A long-lived perennial with showy yellow flowers, widely grown in gardens and invasive in wetlands and along shorelines in North America.

Range - Expand

LegendColor
Introduced
Introduced or Not Present

This tentative map is based on our own research. It may have limited data on Canada and/or Mexico, and there is some subjectivity in our assignment of plants as introduced vs. expanded. Read more in this blog post.

Although this plant occurs somewhere in each of these regions, it may only occur in a small part of some or all of them.

Habitat

Both in its native range, and in North America where it is widely considered invasive, the Yellow Flag Iris grows primarily on land-water borders and in wetlands. Natural habitats include the edges of both still and moving bodies of water, including ponds, lakes, rivers, and streams. It also occurs in various wetlands, including both tidal and non-tidal marshes, swamps, wetlands in glacial potholes, beach swales, and along rocky coastal shorelines. It can occur on wet sites in open forests and forest edges. It frequently occurs in anthropogenic wetlands and land-water borders, including drainage ditches, irrigation canals, constructed gravel trails through natural wetlands, artificial pools or ponds, and wet areas in pastureland.

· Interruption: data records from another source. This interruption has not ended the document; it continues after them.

-- ==== Sys2Proof/Tests/Slice0.lean ====
section
/-! SUPPORT. Tests. Expected values are those of spec/95_test_vectors.md (the vector is named), of the encoding tables of
spec/30_encoding.md, or hand calculation from the rule named. `witness_<statement>` shows that the hypotheses of a statement
can be met. -/

namespace Sys2Proof.Tests

open Sys2Proof.Machine

/-! ## Small states -/

/-- CFG-S of 95_test_vectors.md, with `K = [2,2]` and `INGRESS_DEPTH = 2`. -/
def cfgS : Config := { Config.default with payloadSize := 8, capacity := [2, 2], ingressDepth := 2 }

/-- The reset state under a configuration, with that configuration still presented. -/
def fresh (c : Config) : State := State.afterReset c true (Env.start c)

/-- The reset state under CFG-S. -/
def s0 : State := fresh cfgS

/-- The Reader in a given place. -/
def reader (f : FsState) (win : BitVec 16) (wcnt cnt : Nat) : State :=
  { s0 with fs := { state := f, win := win, wcnt := wcnt, cnt := cnt, buf := [1, 2, 3, 4, 5, 6, 7, 0] } }

/-- An `M0` has arrived. -/
def sMark : State := reader .seeking 0x00AA 1 0

/-- Two payload bytes before the end of a payload read, and one. -/
def sPay : State := reader .readingPayload 0 0 6
def sLast : State := reader .readingPayload 0 0 7

/-- The same with the ingress queue full, and with the shutdown flag set. -/
def sFull : State := { sLast with iq := [[1, 2, 3, 4, 5, 6, 7, 8], [8, 7, 6, 5, 4, 3, 2, 1]] }
def sLastStop : State := { sLast with stop := true }

/-- A run that is over: the Reader has stopped, and the external agents do nothing more. -/
def sOver : State := { reader .stopped 0 0 0 with stop := true, env := { s0.env with outsideDone := true } }

/-- The payload `01 00 00 00 02 00 00 00` of vector Q1. -/
def frameQ1 : Frame := [1, 0, 0, 0, 2, 0, 0, 0]

/-- A Frame waits. -/
def sFrame : State := { s0 with iq := [frameQ1] }

/-- The fan-out of a block, at a Channel, with the Channels' contents and drop counters given. -/
def fanning (b : Block) (idx : Nat) (ch : List Chan) : State :=
  { s0 with pr := { state := .pushing, block := b, idx := idx }, ch := ch }

def chan (blocks : List Block) : Chan := { blocks := blocks, dropCnt := 0 }

/-- Playback with a configuration, an accumulator and a content of the playback Channel. -/
def playing (c : Config) (acc : List Sample) (q : List Block) : State :=
  { fresh c with ch := [chan q, chan []], pb := { (fresh c).pb with acc := acc } }

/-- The same with a call in progress. -/
def draining (c : Config) (acc : List Sample) (q : List Block) (req need drained : Nat) : State :=
  { playing c acc q with
    pb := { (fresh c).pb with state := .draining, acc := acc, req := req, need := need, drained := drained } }

/-- CFG-S with a gain, with `ACC_CAP`, with a `DRAIN_MODE`, without a Playback Engine. -/
def cfgGain (g : Nat) : Config := { cfgS with gain := g }
def cfgCap (a : Nat) : Config := { cfgS with accCap := some a }
def cfgMode (m : DrainMode) : Config := { cfgS with drainMode := m }
def cfgNoPb : Config := { cfgS with pbCh := none }

/-- The next state of an operation, where there is one. -/
def after (r : Result) : Option State :=
  match r with
  | .next s => some s
  | .fault _ => none
  | .refused _ => none

/-- The refusal of an operation, where it is refused. -/
def why (r : Result) : Option Refusal :=
  match r with
  | .next _ => none
  | .fault _ => none
  | .refused q => some q

/-- One observation of the next state. -/
def see {α : Type} (r : Result) (f : State → α) : Option α := (after r).map f

/-! ## Well-formedness: an ill-formed term for each check -/

theorem test_wellFormed_pop : (Instr.pop 255).WellFormed = true ∧ (Instr.pop 256).WellFormed = false := by decide
theorem test_wellFormed_render : (Instr.render 65535).WellFormed = true ∧ (Instr.render 65536).WellFormed = false := by
  decide
theorem test_wellFormed_rbegin : (Instr.rbegin 65535).WellFormed = true ∧ (Instr.rbegin 65536).WellFormed = false := by
  decide
theorem test_wellFormed_frame_empty : (Instr.frame []).WellFormed = false := by decide
theorem test_wellFormed_frame_length :
    (Instr.frame [1, 2, 3, 4, 5, 6]).WellFormed = false ∧ (Instr.frame [1, 2, 3, 4]).WellFormed = true := by decide

/-! ## Decoding: one word for each constructor, written out from R66 and R68 or from the format -/

theorem test_decode_rxb : decodeStim 0x010000AA = .ok (.rxb 0xAA) := by decide
theorem test_decode_tmo : decodeStim 0x02000000 = .ok .tmo := by decide
theorem test_decode_fetch : decodeStim 0x10000000 = .ok .fetch := by decide
theorem test_decode_push : decodeStim 0x11000000 = .ok .push := by decide
theorem test_decode_pop : decodeStim 0x20FF0000 = .ok (.pop 255) := by decide
theorem test_decode_render : decodeStim 0x2100FF03 = .ok (.render 0xFF03) := by decide
theorem test_decode_rbegin : decodeStim 0x22008004 = .ok (.rbegin 0x8004) := by decide
theorem test_decode_rpop : decodeStim 0x23000000 = .ok .rpop := by decide
theorem test_decode_rend : decodeStim 0x24000000 = .ok .rend := by decide
theorem test_decode_stop : decodeStim 0x30000000 = .ok .stop := by decide
theorem test_decode_restart : decodeStim 0x31000000 = .ok .restart := by decide
theorem test_decode_reset : decodeStim 0x3F000001 = .ok (.reset true) ∧ decodeStim 0x3F000000 = .ok (.reset false) := by
  decide
theorem test_decode_sof : decode sMark.linkCtx (.link 0x55) = .ok (.sof 0xAA 0x55) := by decide
theorem test_decode_skip : decode sMark.linkCtx (.link 0xAA) = .ok (.skip 0xAA 0xAA) := by decide
theorem test_decode_pay : decode sPay.linkCtx (.link 0xAA) = .ok (.pay 0xAA) := by decide
theorem test_decode_payLast : decode sLast.linkCtx (.link 0x55) = .ok (.payLast 0x55) := by decide
theorem test_decode_cont32 : decode s0.linkCtx (.container 0xAB800000) = .ok (.cont32 0xAB 0x800000) := by decide
theorem test_decode_samp32 : decode s0.linkCtx (.sample 0xFF800000) = .ok (.samp32 0x800000) := by decide
theorem test_decode_not_samp32 : decode s0.linkCtx (.sample 0x00800000) = .reject (.notASample 0x00800000) := by decide
theorem test_decode_frame :
    decode s0.linkCtx (.frame [0xAA, 0x55, 1, 2, 3, 4, 5, 6, 7, 8]) = .ok (.frame [1, 2, 3, 4, 5, 6, 7, 8]) ∧
      decode s0.linkCtx (.frame [0xAA, 0x55, 1, 2, 3, 4]) = .reject .notAFrame := by decide
/-- R65: a gain has `GW` bits, 16 by default. -/
theorem test_decode_gainq : decode s0.linkCtx (.gain 0x0180) = .ok (.gainq 0x0180) ∧
    decode s0.linkCtx (.gain 65535) = .ok (.gainq 65535) ∧
    decode s0.linkCtx (.gain 65536) = .reject (.notAGain 65536) ∧
    decode (fresh { cfgS with gw := 17 }).linkCtx (.gain 65536) = .ok (.gainq 65536) := by decide
/-- R220: the ports carry what a stimulus word cannot hold (log entry 29). -/
theorem test_decode_ports : decode s0.linkCtx (.renderReq 65536) = .ok (.rbegin 65536) ∧
    decode s0.linkCtx (.renderCall 65536) = .ok (.render 65536) ∧ decode s0.linkCtx (.popReq 256) = .ok (.pop 256) := by
  decide

/-- R71: a reserved `op`, and a must-be-zero bit that is not zero, in each field. -/
theorem test_reserved_words : decodeStim 0x12000000 = .reject (.reservedWord 0x12000000) ∧
    decodeStim 0x01010000 = .reject (.reservedWord 0x01010000) ∧
    decodeStim 0x01000100 = .reject (.reservedWord 0x01000100) ∧
    decodeStim 0x20010001 = .reject (.reservedWord 0x20010001) ∧
    decodeStim 0x3F000002 = .reject (.reservedWord 0x3F000002) := by decide

/-- The host's numbering of the table's rows (log entry 26). -/
theorem test_decodeTableWord : decodeTableWord 32 0x10000000 = some .fetch ∧
    decodeTableWord 16 0xAA55 = some (.sof 0xAA 0x55) ∧ decodeTableWord 16 0 = some (.skip 0 0) ∧
    decodeTableWord 8 7 = some (.pay 7) ∧ decodeTableWord 24 5 = some (.samp32 5) := by decide

theorem test_withFetchWord_stim :
    see (step (State.reset.withFetchWord 32 0x30000000)) (fun t => (t.stop, t.env.script)) = some (true, []) := by decide
theorem test_withFetchWord_sof :
    see (step (State.reset.withFetchWord 16 0xAA55)) (fun t => t.fs.state) = some .readingPayload := by decide

/-! ## Frame Synchronizer -/

/-- S5: one byte after reset never matches, whatever the window held. -/
theorem test_rxb_first_byte : see (exec (.rxb 0x55) s0) (fun t => (t.fs.state, t.fs.wcnt)) = some (.seeking, 1) := by
  decide
/-- S2, third byte: the window slides by one byte. -/
theorem test_rxb_window_slides :
    see (exec (.rxb 0xAA) (reader .seeking 0x00AA 2 0)) (fun t => (t.fs.state, t.fs.win, t.fs.wcnt)) =
      some (.seeking, 0xAAAA, 2) := by decide
/-- S1, second byte. -/
theorem test_sof : see (exec (.sof 0xAA 0x55) sMark) (fun t => (t.fs.state, t.fs.cnt, t.fs.wcnt)) =
    some (.readingPayload, 0, 0) := by decide
/-- R12: with an empty window the older byte of the row means nothing. -/
theorem test_skip_empty_window : see (exec (.skip 0xC3 0x55) s0) (fun t => (t.fs.state, t.fs.wcnt)) = some (.seeking, 1) := by
  decide
/-- S3, last byte. -/
theorem test_skip : see (exec (.skip 0x00 0x55) (reader .seeking 0xAA00 2 0)) (fun t => (t.fs.state, t.fs.win)) =
    some (.seeking, 0x0055) := by decide
/-- S7, a payload byte equal to a marker byte is data. -/
theorem test_pay : see (exec (.pay 0xAA) sPay) (fun t => (t.fs.state, t.fs.cnt, t.fs.buf)) =
    some (.readingPayload, 7, [1, 2, 3, 4, 5, 6, 0xAA, 0]) := by decide
/-- S6, last byte. -/
theorem test_payLast : see (exec (.payLast 8) sLast) (fun t => (t.iq, t.fs.state, t.fs.wcnt, t.fs.cnt, t.diag)) =
    some ([[1, 2, 3, 4, 5, 6, 7, 8]], .seeking, 0, 0, []) := by decide
/-- As S19, with `INGRESS_DEPTH = 2`: the arriving Frame is dropped, the older ones stay. -/
theorem test_payLast_full : see (exec (.payLast 9) sFull) (fun t => (t.iq, t.iqDropCnt, t.diag, t.fs.state)) =
    some (sFull.iq, 1, [.ingressFull], .seeking) := by decide
/-- S8: the three bytes are nowhere but in the log. -/
theorem test_tmo_payload :
    see (exec .tmo { sPay with fs := { sPay.fs with cnt := 3, buf := [9, 9, 9, 0, 0, 0, 0, 0] } })
      (fun t => (t.diag, t.iq, t.fs.state, t.fs.wcnt)) = some ([.frameCorrupt [9, 9, 9] 3], [], .seeking, 0) := by decide
/-- S11, second operation. -/
theorem test_tmo_seeking : see (exec .tmo sMark) (fun t => (t.diag, t.fs.state, t.fs.wcnt)) =
    some ([.linkTimeout], .halted, 0) := by decide
/-- S7 as one Frame on the wire. -/
theorem test_frame :
    see (exec (.frame [0xAA, 0x55, 0xAA, 0x55, 0xAA, 0x55, 0xAA, 0x55]) s0) (fun t => (t.iq, t.fs.state)) =
      some ([[0xAA, 0x55, 0xAA, 0x55, 0xAA, 0x55, 0xAA, 0x55]], .seeking) := by decide
/-- R62: the first byte on the wire is bits 7:0. -/
theorem test_cont32 : see (exec (.cont32 0xAB 0x800001) (reader .readingPayload 0 0 0)) (fun t => (t.fs.buf, t.fs.cnt)) =
    some ([0x01, 0x00, 0x80, 0xAB, 5, 6, 7, 0], 4) := by decide

/-! ## Sample Decoder -/

/-- D1 to D4 and D7, D9. -/
theorem test_correct_vectors :
    (correctBlock [0x00FFFFFF, 0x00000001, 0xAB800000, 0x7F7FFFFF, 0x807FFFFF, 0xFFFFFFFF]).map BitVec.toInt =
      [-1, 1, -8388608, 8388607, 8388607, -1] := by decide
/-- The `decode` vector of 95_test_vectors.md 2.2. -/
theorem test_decodePayload : decodePayload [0xFF, 0xFF, 0xFF, 0x00, 0x00, 0x00, 0x80, 0xAB] = [0x00FFFFFF, 0xAB800000] := by
  decide

/-! ## Queues and fan-out -/

/-- Q1. -/
theorem test_fetch : see (exec .fetch sFrame) (fun t => (t.iq, t.pr)) =
    some ([], { state := .pushing, block := [1, 2], idx := 0 }) := by decide
/-- Q10: with no Channel the block is discarded. -/
theorem test_fetch_no_channel :
    see (exec .fetch { fresh { cfgNoPb with capacity := [] } with iq := [frameQ1] }) (fun t => (t.iq, t.pr.state)) =
      some ([], .idle) := by decide
/-- Q4 (with `K = [1,2]`, after Q3). -/
theorem test_push : see (exec .push (fanning [3, 4] 1 [chan [[1, 2]], chan [[1, 2]]])) (fun t => (t.ch, t.pr.state)) =
    some ([chan [[1, 2]], chan [[1, 2], [3, 4]]], .idle) := by decide
/-- Q12: a counter of 2 bits wraps. -/
theorem test_push_wraps :
    see (exec .push { fresh { cfgS with cntW := 2, capacity := [1, 2] } with
        pr := { state := .pushing, block := [3, 4], idx := 0 }, ch := [{ blocks := [[1, 2]], dropCnt := 3 }, chan []] })
      (fun t => (t.dropCnt 0, t.diag, t.pr.idx)) = some (0, [.channelFull 0], 1) := by decide
/-- Q5, first operation; the third answers empty. -/
theorem test_pop : see (exec (.pop 1) { s0 with ch := [chan [], chan [[1, 2], [3, 4]]] }) (fun t => (t.popRsp, t.ch)) =
    some (some { channel := 1, block := some [1, 2] }, [chan [], chan [[3, 4]]]) := by decide
theorem test_pop_empty : see (exec (.pop 1) s0) (fun t => (t.popRsp, t.diag)) =
    some (some { channel := 1, block := none }, []) := by decide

It tolerates a range of salinity, growing well in fresh water, and tolerating sites in estuaries where brackish water reaches the base of the plant during high tide. Along oceans and inland lakes with higher-salinity water, it cannot tolerate salt water reaching the base of the plant, but can grow in areas slightly farther back where there is some exposure from salt spray or rare flooding from a high tide, including the highest zones of salt marshes. Its salt tolerance has also allowed it to colonize wetlands in arid regions of the interior West where soils have higher salt levels.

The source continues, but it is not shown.